### REQUIRED ACTION
An exact, word-for-word copy of the entries is required, beginning at the line that contains "s.wclk := rfl" and ending at the last line, both included.

### RECORDS SHOWN

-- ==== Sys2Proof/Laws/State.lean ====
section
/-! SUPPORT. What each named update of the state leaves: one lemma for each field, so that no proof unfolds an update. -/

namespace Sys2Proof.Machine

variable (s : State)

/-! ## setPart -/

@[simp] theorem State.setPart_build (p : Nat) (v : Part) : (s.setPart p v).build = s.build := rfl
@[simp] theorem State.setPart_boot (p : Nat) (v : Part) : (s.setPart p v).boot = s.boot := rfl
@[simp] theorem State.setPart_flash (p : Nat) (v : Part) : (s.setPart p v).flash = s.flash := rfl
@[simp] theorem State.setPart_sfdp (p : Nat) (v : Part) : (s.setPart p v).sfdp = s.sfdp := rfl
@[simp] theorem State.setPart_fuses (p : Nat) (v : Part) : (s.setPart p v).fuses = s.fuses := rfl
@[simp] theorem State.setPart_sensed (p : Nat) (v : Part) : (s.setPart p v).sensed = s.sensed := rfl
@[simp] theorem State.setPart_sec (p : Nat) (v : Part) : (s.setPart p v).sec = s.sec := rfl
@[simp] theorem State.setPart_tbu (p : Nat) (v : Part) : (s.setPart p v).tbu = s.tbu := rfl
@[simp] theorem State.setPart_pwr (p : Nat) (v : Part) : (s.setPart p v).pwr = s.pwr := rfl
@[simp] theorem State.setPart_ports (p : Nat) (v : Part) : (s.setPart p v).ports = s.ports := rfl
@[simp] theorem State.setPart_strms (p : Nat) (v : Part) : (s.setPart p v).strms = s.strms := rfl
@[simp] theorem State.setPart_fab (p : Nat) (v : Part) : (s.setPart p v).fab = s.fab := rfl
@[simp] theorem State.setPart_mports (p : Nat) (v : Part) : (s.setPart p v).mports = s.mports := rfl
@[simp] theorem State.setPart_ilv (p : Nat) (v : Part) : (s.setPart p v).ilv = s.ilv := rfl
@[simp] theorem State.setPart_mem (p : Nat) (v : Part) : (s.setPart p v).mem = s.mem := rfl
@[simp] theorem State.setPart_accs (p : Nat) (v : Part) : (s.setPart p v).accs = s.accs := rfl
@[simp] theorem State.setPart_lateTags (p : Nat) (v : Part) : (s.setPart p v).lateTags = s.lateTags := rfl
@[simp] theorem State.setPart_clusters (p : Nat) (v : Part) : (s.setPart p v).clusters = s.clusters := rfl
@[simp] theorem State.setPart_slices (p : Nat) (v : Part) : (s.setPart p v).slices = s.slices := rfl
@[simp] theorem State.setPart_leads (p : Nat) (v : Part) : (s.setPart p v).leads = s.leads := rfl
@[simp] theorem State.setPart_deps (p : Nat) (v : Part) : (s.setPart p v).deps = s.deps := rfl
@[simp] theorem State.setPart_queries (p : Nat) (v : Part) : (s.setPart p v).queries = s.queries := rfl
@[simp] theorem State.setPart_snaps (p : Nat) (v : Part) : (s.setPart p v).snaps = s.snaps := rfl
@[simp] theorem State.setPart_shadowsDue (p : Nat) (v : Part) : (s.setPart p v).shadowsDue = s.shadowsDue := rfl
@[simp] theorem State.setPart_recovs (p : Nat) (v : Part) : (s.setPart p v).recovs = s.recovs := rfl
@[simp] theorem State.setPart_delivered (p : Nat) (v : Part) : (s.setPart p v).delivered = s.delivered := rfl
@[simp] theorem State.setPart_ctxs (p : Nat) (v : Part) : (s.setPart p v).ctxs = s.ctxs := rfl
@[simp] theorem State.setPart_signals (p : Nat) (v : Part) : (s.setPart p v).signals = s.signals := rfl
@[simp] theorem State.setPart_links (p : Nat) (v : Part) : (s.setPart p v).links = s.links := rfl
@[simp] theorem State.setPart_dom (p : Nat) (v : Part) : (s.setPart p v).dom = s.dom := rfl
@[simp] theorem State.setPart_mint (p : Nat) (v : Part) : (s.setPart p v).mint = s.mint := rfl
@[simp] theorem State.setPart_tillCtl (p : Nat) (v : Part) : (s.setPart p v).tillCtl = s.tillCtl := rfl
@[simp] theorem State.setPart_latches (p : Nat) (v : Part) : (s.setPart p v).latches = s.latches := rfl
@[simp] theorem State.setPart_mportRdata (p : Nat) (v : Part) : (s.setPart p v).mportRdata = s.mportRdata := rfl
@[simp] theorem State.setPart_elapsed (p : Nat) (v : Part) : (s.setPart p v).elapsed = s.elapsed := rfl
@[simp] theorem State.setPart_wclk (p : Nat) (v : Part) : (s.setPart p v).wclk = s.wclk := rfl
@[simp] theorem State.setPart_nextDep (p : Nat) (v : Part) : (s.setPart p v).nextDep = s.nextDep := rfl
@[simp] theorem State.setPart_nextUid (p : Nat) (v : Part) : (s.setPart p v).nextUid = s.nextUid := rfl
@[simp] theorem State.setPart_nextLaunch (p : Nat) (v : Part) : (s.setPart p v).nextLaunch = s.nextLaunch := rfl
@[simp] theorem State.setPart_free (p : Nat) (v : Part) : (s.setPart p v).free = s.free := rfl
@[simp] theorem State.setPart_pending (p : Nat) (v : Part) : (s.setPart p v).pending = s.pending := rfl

### EXERCISE OUTPUT
@[simp] theorem State.setPart_wclk (p : Nat) (v : Part) : (s.setPart p v).wclk = s.wclk := rfl
@[simp] theorem State.setPart_nextDep (p : Nat) (v : Part) : (s.setPart p v).nextDep = s.nextDep := rfl
@[simp] theorem State.setPart_nextUid (p : Nat) (v : Part) : (s.setPart p v).nextUid = s.nextUid := rfl
@[simp] theorem State.setPart_nextLaunch (p : Nat) (v : Part) : (s.setPart p v).nextLaunch = s.nextLaunch := rfl
@[simp] theorem State.setPart_free (p : Nat) (v : Part) : (s.setPart p v).free = s.free := rfl
@[simp] theorem State.setPart_pending (p : Nat) (v : Part) : (s.setPart p v).pending = s.pending := rfl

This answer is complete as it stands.